You decide that you want a job. You send in your brilliant (and mostly accurate) résumé, ask for an outrageous salary (with full benefits, perks, and a generous signing bonus), and get a letter one week later saying that you're hired.

Congratulations! You are officially living in Fantasyland. Today, a résumé only functions as a entrance test to snag an interview. It's during the interview where a company decides if it wants to hire you.

We'll be even more direct: the job interview is the single most important part of getting a job. It's your chance to show your future bosses that you are smart, funny, quick on your toes, able to communicate, and relatively unlikely to go postal. Because of the importance of the job interview, you might be worried about cracking under the pressure. That is a concern… for the people that didn't read this SYW; once you've absorbed our sage advice, you'll up your chances of getting hired. Then you'll be stealing office supplies in no time.

Before we proceed, we should make an important disclaimer: every job has different required elements for the interview. For instance, prospective consultants have a particular interview regiment unique to that industry. Our tips, however, will consist of the stuff that can apply to virtually any interview.


Before you show up on the steps of your future employer's business place, you must recognize an important element of a job interview: the wooing. You must impress the interviewer with your knowledge about the company and the industry. After all, they'll have loads of information about you, so don't you think you should even the score?

Gather as much information on the company as you can

First and foremost, check out the company's website. This will give you a good overview of the company's philosophy, earning power and the big guys/gals around the office. While you're online, take a little time to search a few major newspaper sites (such as the New York Times) to see how the company is faring in the media. Jot down some stand-out points about the company from both their website and these articles. Another fine website to pull up is The Vault. This insider site was created specifically for job applicants to learn the "insider" knowledge about companies and industries. It may give you some tips that'll really impress your interviewer, such as changes in management or recent business deals. Write everything down.

However, you MUST be careful; if you are going to say something about what's happening in the company you are interviewing with, make sure you have it right. You will make yourself look like an idiot if you accidentally compliment the company's competitor.

Learn about the person interviewing you

As important as it is to know lots about the company, you also need to find information about the person who will be interviewing you; after all, the interviewer holds the key to the executive washroom or straight back to your parent's basement.

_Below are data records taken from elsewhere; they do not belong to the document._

def objs_forwardUp : Nat := 0x3400000000000000000000000000000000000000000000000000000000000000000000000000000000000000000000000000000000000000000400000000000000000000028000000000000
def parts_forwardUp : Nat := 0x10a42e1
theorem Moves.forwardUp {p sl att : Nat} (hM : Moves d₀ e₀ mo mp) (hO : Mask.le objs_forwardUp mo) (hP : Mask.le parts_forwardUp mp) :
    Moves d₀ (e₀.forwardUp p sl att) mo mp := by
  have O {a : Nat} (h : (a &&& objs_forwardUp == a) = true) := Mask.le_trans h hO
  have P {a : Nat} (h : (a &&& parts_forwardUp == a) = true) := Mask.le_trans h hP
  unfold Device.forwardUp
  try simp only
  repeat' first
    | with_reducible exact hM
    | with_reducible exact Moves.refl ..
    | with_reducible refine Moves.setSlot ?_ (O (by decide)) (P (by decide))
    | with_reducible refine Moves.sendBounds ?_ (O (by decide)) (P (by decide))
    | split
    | dsimp only

def objs_sendCounts : Nat := 0x3400000000000000000000000000000000000000000000000000000000000000000000000000000000000000000000000000000000000000000400000000000000000000028000000000000
def parts_sendCounts : Nat := 0xa42e1
theorem Moves.sendCounts {p sl v : Nat} {totals last : Bool} {first : Nat} {es : List (Nat × Nat)} (hM : Moves d₀ e₀ mo mp) (hO : Mask.le objs_sendCounts mo) (hP : Mask.le parts_sendCounts mp) :
    Moves d₀ (e₀.sendCounts p sl v totals last first es) mo mp := by
  have O {a : Nat} (h : (a &&& objs_sendCounts == a) = true) := Mask.le_trans h hO
  have P {a : Nat} (h : (a &&& parts_sendCounts == a) = true) := Mask.le_trans h hP
  unfold Device.sendCounts
  try simp only
  repeat' first
    | with_reducible exact hM
    | with_reducible exact Moves.refl ..
    | with_reducible refine Moves.sendOwn ?_ (O (by decide)) (P (by decide))
    | with_reducible refine Moves.ite (fun _ => ?_) (fun _ => ?_)
    | with_reducible refine Moves.ite1 (fun _ => ?_) (fun _ => ?_)
    | split
    | dsimp only

def objs_countsReplies : Nat := 0x3400000000000000000000000000000000000000000000000000000000000000000000000000000000000000000000000000000000000000000400000000000000000000028000000000000
def parts_countsReplies : Nat := 0xa42e1
theorem Moves.countsReplies {p sl aux : Nat} (hM : Moves d₀ e₀ mo mp) (hO : Mask.le objs_countsReplies mo) (hP : Mask.le parts_countsReplies mp) :
    Moves d₀ (e₀.countsReplies p sl aux) mo mp := by
  have O {a : Nat} (h : (a &&& objs_countsReplies == a) = true) := Mask.le_trans h hO
  have P {a : Nat} (h : (a &&& parts_countsReplies == a) = true) := Mask.le_trans h hP
  unfold Device.countsReplies
  try simp only
  repeat' first
    | with_reducible exact hM
    | with_reducible exact Moves.refl ..
    | with_reducible refine Moves.sendCounts ?_ (O (by decide)) (P (by decide))
    | with_reducible refine Moves.foldl ?_ (fun d a => ?_)
    | with_reducible refine Moves.ite (fun _ => ?_) (fun _ => ?_)
    | with_reducible refine Moves.ite1 (fun _ => ?_) (fun _ => ?_)
    | split
    | dsimp only

def objs_countsClose : Nat := 0x3400000000000000000000000000000000000000000000000000000000000000000000000000000000000000006800000000001800000211808400000000000000c00000028000000000000
def parts_countsClose : Nat := 0x58ec2e1
theorem Moves.countsClose {p sl i aux : Nat} (hM : Moves d₀ e₀ mo mp) (hO : Mask.le objs_countsClose mo) (hP : Mask.le parts_countsClose mp) :
    Moves d₀ (e₀.countsClose p sl i aux) mo mp := by
  have O {a : Nat} (h : (a &&& objs_countsClose == a) = true) := Mask.le_trans h hO
  have P {a : Nat} (h : (a &&& parts_countsClose == a) = true) := Mask.le_trans h hP
  unfold Device.countsClose
  try simp only
  repeat' first
    | with_reducible exact hM
    | with_reducible exact Moves.refl ..
    | with_reducible refine Moves.setSlot ?_ (O (by decide)) (P (by decide))
    | with_reducible refine Moves.countsReplies ?_ (O (by decide)) (P (by decide))
    | with_reducible refine Moves.failSlot ?_ (O (by decide)) (P (by decide))
    | with_reducible refine Moves.ite (fun _ => ?_) (fun _ => ?_)
    | with_reducible refine Moves.ite1 (fun _ => ?_) (fun _ => ?_)
    | split
    | dsimp only

def objs_slotMove : Nat := 0x340000000000000000000000000000000000000000000000000000000000000000000000000000000000000000680200060000380100021ff1e4000000000000c7e00100028000000000000
def parts_slotMove : Nat := 0x58ec3e9
theorem Moves.slotMove {p sl : Nat} {r} (hr : e₀.slotMove p sl = some r) (hM : Moves d₀ e₀ mo mp) (hO : Mask.le objs_slotMove mo) (hP : Mask.le parts_slotMove mp) :
    Moves d₀ r mo mp := by
  have O {a : Nat} (h : (a &&& objs_slotMove == a) = true) := Mask.le_trans h hO
  have P {a : Nat} (h : (a &&& parts_slotMove == a) = true) := Mask.le_trans h hP
  unfold Device.slotMove at hr
  try simp only at hr
  repeat' split at hr
  all_goals try (cases hr)
  all_goals try dsimp only
  repeat' first
    | with_reducible exact hM
    | with_reducible exact Moves.refl ..
    | with_reducible refine Moves.countsClose ?_ (O (by decide)) (P (by decide))
    | with_reducible refine Moves.forwardUp ?_ (O (by decide)) (P (by decide))
    | with_reducible refine Moves.leaveStep ?_ (O (by decide)) (P (by decide))
    | with_reducible refine Moves.endLaunch ?_ (O (by decide)) (P (by decide))
    | with_reducible refine Moves.stepAct ?_ (O (by decide)) (P (by decide))
    | with_reducible refine Moves.ite (fun _ => ?_) (fun _ => ?_)
    | with_reducible refine Moves.ite1 (fun _ => ?_) (fun _ => ?_)
    | split
    | dsimp only

def objs_emitReady : Nat := 0x340000000000000000000000000000000000000000000000000000000000000000000000000000000000000000e800000000000000000208820400000000000000c00000028000000000000
def parts_emitReady : Nat := 0x48edaf1
theorem Moves.emitReady {p : Nat} (hM : Moves d₀ e₀ mo mp) (hO : Mask.le objs_emitReady mo) (hP : Mask.le parts_emitReady mp) :
    Moves d₀ (e₀.emitReady p) mo mp := by
  have O {a : Nat} (h : (a &&& objs_emitReady == a) = true) := Mask.le_trans h hO
  have P {a : Nat} (h : (a &&& parts_emitReady == a) = true) := Mask.le_trans h hP
  unfold Device.emitReady
  try simp only
  repeat' first
    | with_reducible exact hM
    | with_reducible exact Moves.refl ..
    | with_reducible refine Moves.cmpCommit ?_ (O (by decide)) (P (by decide))
    | with_reducible refine Moves.emitResults ?_ (O (by decide)) (P (by decide))
    | with_reducible refine Moves.foldl ?_ (fun d a => ?_)
    | with_reducible refine Moves.ite (fun _ => ?_) (fun _ => ?_)
    | with_reducible refine Moves.ite1 (fun _ => ?_) (fun _ => ?_)
    | split
    | dsimp only

def objs_passAbort : Nat := 0x3400000000000000000000000000000000000000000000000000000000000000000000000000000000000000000000000000000000000000000400000000000000000000028000000000000
def parts_passAbort : Nat := 0xa42e1
theorem Moves.passAbort {p x : Nat} {sender : Option Nat} (hM : Moves d₀ e₀ mo mp) (hO : Mask.le objs_passAbort mo) (hP : Mask.le parts_passAbort mp) :
    Moves d₀ (e₀.passAbort p x sender) mo mp := by
  have O {a : Nat} (h : (a &&& objs_passAbort == a) = true) := Mask.le_trans h hO
  have P {a : Nat} (h : (a &&& parts_passAbort == a) = true) := Mask.le_trans h hP
  unfold Device.passAbort
  try simp only
  repeat' first
    | with_reducible exact hM
    | with_reducible exact Moves.refl ..
    | with_reducible refine Moves.sendMsg ?_ (O (by decide)) (P (by decide))
    | with_reducible refine Moves.ite (fun _ => ?_) (fun _ => ?_)
    | with_reducible refine Moves.ite1 (fun _ => ?_) (fun _ => ?_)
    | split
    | dsimp only

def objs_takePage : Nat := 0x480000000000000000000000000000000000000000000000000
def parts_takePage : Nat := 0x0
theorem Moves.takePage {p g : Nat} (hM : Moves d₀ e₀ mo mp) (hO : Mask.le objs_takePage mo) (hP : Mask.le parts_takePage mp) :
    Moves d₀ (e₀.takePage p g) mo mp := by
  have O {a : Nat} (h : (a &&& objs_takePage == a) = true) := Mask.le_trans h hO
  have P {a : Nat} (h : (a &&& parts_takePage == a) = true) := Mask.le_trans h hP
  have B {k : Nat} (h : objs_takePage.testBit k = true) := Mask.bit h hO
  have S {k : Nat} (h : parts_takePage.testBit k = true) := Mask.bit h hP
  unfold Device.takePage
  try simp only
  repeat' first
    | with_reducible exact hM
    | with_reducible exact Moves.refl ..
    | with_reducible refine Moves.set ?_ (B (by first | decide | (split <;> decide) | (cases m <;> decide))) (by first | decide | (split <;> decide) | (cases m <;> decide))
    | with_reducible refine Moves.foldl ?_ (fun d a => ?_)
    | dsimp only

def objs_setReformed : Nat := 0x0
def parts_setReformed : Nat := 0x1000000
theorem Moves.setReformed {p sl n : Nat} (hM : Moves d₀ e₀ mo mp) (hO : Mask.le objs_setReformed mo) (hP : Mask.le parts_setReformed mp) :
    Moves d₀ (e₀.setReformed p sl n) mo mp := by
  have O {a : Nat} (h : (a &&& objs_setReformed == a) = true) := Mask.le_trans h hO
  have P {a : Nat} (h : (a &&& parts_setReformed == a) = true) := Mask.le_trans h hP
  unfold Device.setReformed
  try simp only
  repeat' first
    | with_reducible exact hM
    | with_reducible exact Moves.refl ..
    | with_reducible refine Moves.setSlot ?_ (O (by decide)) (P (by decide))
    | dsimp only

def objs_reformAbort : Nat := 0x3400000000000000000000000000000000000000000000000000000000000000000000000000000000000000006800000000001800000219808400000000000000c00000028000000000000
def parts_reformAbort : Nat := 0x58ec2e1
theorem Moves.reformAbort {p sl : Nat} (hM : Moves d₀ e₀ mo mp) (hO : Mask.le objs_reformAbort mo) (hP : Mask.le parts_reformAbort mp) :
    Moves d₀ (e₀.reformAbort p sl) mo mp := by
  have O {a : Nat} (h : (a &&& objs_reformAbort == a) = true) := Mask.le_trans h hO
  have P {a : Nat} (h : (a &&& parts_reformAbort == a) = true) := Mask.le_trans h hP
  unfold Device.reformAbort
  try simp only
  repeat' first
    | with_reducible exact hM
    | with_reducible exact Moves.refl ..
    | with_reducible refine Moves.foldl1 ?_ (fun s a => ?_)
    | with_reducible refine Moves.setRctx ?_ (O (by decide)) (P (by decide))
    | with_reducible refine Moves.setReformed ?_ (O (by decide)) (P (by decide))
    | with_reducible refine Moves.failSlot ?_ (O (by decide)) (P (by decide))
    | with_reducible refine Moves.abortCtx ?_ (O (by decide)) (P (by decide))
    | with_reducible refine Moves.foldl ?_ (fun d a => ?_)
    | with_reducible refine Moves.ite (fun _ => ?_) (fun _ => ?_)
    | with_reducible refine Moves.ite1 (fun _ => ?_) (fun _ => ?_)
    | split
    | dsimp only

def objs_reformRestart : Nat := 0x340000000000000000000000000000000000000000000000000000000000000000000000000000000000000000680000000000b800000211808400000000000000c00000028000000000000
def parts_reformRestart : Nat := 0x58ec2e1
theorem Moves.reformRestart {p sl : Nat} (hM : Moves d₀ e₀ mo mp) (hO : Mask.le objs_reformRestart mo) (hP : Mask.le parts_reformRestart mp) :
    Moves d₀ (e₀.reformRestart p sl) mo mp := by
  have O {a : Nat} (h : (a &&& objs_reformRestart == a) = true) := Mask.le_trans h hO
  have P {a : Nat} (h : (a &&& parts_reformRestart == a) = true) := Mask.le_trans h hP
  have B {k : Nat} (h : objs_reformRestart.testBit k = true) := Mask.bit h hO
  have S {k : Nat} (h : parts_reformRestart.testBit k = true) := Mask.bit h hP
  unfold Device.reformRestart
  try simp only
  repeat' first
    | with_reducible exact hM
    | with_reducible exact Moves.refl ..
    | with_reducible refine Moves.set ?_ (B (by decide)) (by decide)
    | with_reducible refine Moves.setRctx ?_ (O (by decide)) (P (by decide))
    | with_reducible refine Moves.setSlot ?_ (O (by decide)) (P (by decide))
    | with_reducible refine Moves.passAbort ?_ (O (by decide)) (P (by decide))
    | with_reducible refine Moves.failSlot ?_ (O (by decide)) (P (by decide))
    | with_reducible refine Moves.tellMembers ?_ (O (by decide)) (P (by decide))
    | with_reducible refine Moves.cmpRestart ?_ (O (by decide)) (P (by decide))
    | with_reducible refine Moves.releaseCtx ?_ (O (by decide)) (P (by decide))
    | with_reducible refine Moves.foldl ?_ (fun d a => ?_)
    | with_reducible refine Moves.ite (fun _ => ?_) (fun _ => ?_)
    | with_reducible refine Moves.ite1 (fun _ => ?_) (fun _ => ?_)
    | split
    | dsimp only

def objs_reformEnd : Nat := 0x60240000000000000000000000000000000000000000000000000
def parts_reformEnd : Nat := 0x1000000
theorem Moves.reformEnd {p g : Nat} (hM : Moves d₀ e₀ mo mp) (hO : Mask.le objs_reformEnd mo) (hP : Mask.le parts_reformEnd mp) :
    Moves d₀ (e₀.reformEnd p g) mo mp := by
  have O {a : Nat} (h : (a &&& objs_reformEnd == a) = true) := Mask.le_trans h hO
  have P {a : Nat} (h : (a &&& parts_reformEnd == a) = true) := Mask.le_trans h hP
  have B {k : Nat} (h : objs_reformEnd.testBit k = true) := Mask.bit h hO
  have S {k : Nat} (h : parts_reformEnd.testBit k = true) := Mask.bit h hP
  unfold Device.reformEnd
  try simp only
  repeat' first
    | with_reducible exact hM
    | with_reducible exact Moves.refl ..
    | with_reducible refine Moves.set ?_ (B (by first | decide | (split <;> decide) | (cases m <;> decide))) (by first | decide | (split <;> decide) | (cases m <;> decide))
    | with_reducible refine Moves.setReformed ?_ (O (by decide)) (P (by decide))
    | with_reducible refine Moves.foldl ?_ (fun d a => ?_)
    | dsimp only

def objs_reformTurn : Nat := 0x340000000000000000000000000000000000000000000000000000000000000000000000000000000000000000680000006024b800000219808400000000000000c00000028000000000000
def parts_reformTurn : Nat := 0x58ec2e1
theorem Moves.reformTurn {p g : Nat} (hM : Moves d₀ e₀ mo mp) (hO : Mask.le objs_reformTurn mo) (hP : Mask.le parts_reformTurn mp) :
    Moves d₀ (e₀.reformTurn p g).1 mo mp := by
  have O {a : Nat} (h : (a &&& objs_reformTurn == a) = true) := Mask.le_trans h hO
  have P {a : Nat} (h : (a &&& parts_reformTurn == a) = true) := Mask.le_trans h hP
  unfold Device.reformTurn
  split
  · exact hM.reformEnd (O (by decide)) (P (by decide))
  · extract_lets d1
    have h1 : Moves d₀ d1 mo mp := by
      unfold d1
      exact Moves.ite (fun _ => hM.reformAbort (O (by decide)) (P (by decide))) (fun _ => hM)
    clear_value d1
    exact Moves.ite1 (fun _ => h1) (fun _ => Moves.ite1 (fun _ => h1) (fun _ => h1.reformRestart (O (by decide)) (P (by decide))))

You don't have to know the interviewer's shoe size, but it's especially important to know:

  • The names and job titles of the people you will be speaking to.

  • How to spell and pronounce the interviewers' names. It's really impressive when you pronounce tough names correctly.

To find these names, positions, and pronunciations, ask the company's recruiter or ask whoever set up the interview. And if it's accessible, try to find out some personal information about your interviewer (though remember that most states have stalking laws). If you know that your interviewer played a sport that you play, then you'll have a conversation ice-breaker. To find such information, many company websites have biographical information about staff.

Compile your information

As good as your research is, it isn't going to do you much good unless you retain it. So take all of your notes and write them neatly on a piece of paper - this will be a great cheat-sheet for the morning of your interview. Look that the sheet the morning of the interview as you leave the house or as you sit, waiting to be interviewed. You'll feel confident that you can tell the interviewer a thing or two about his/her place of employment. And as you'll find out later, confidence is incredibly important.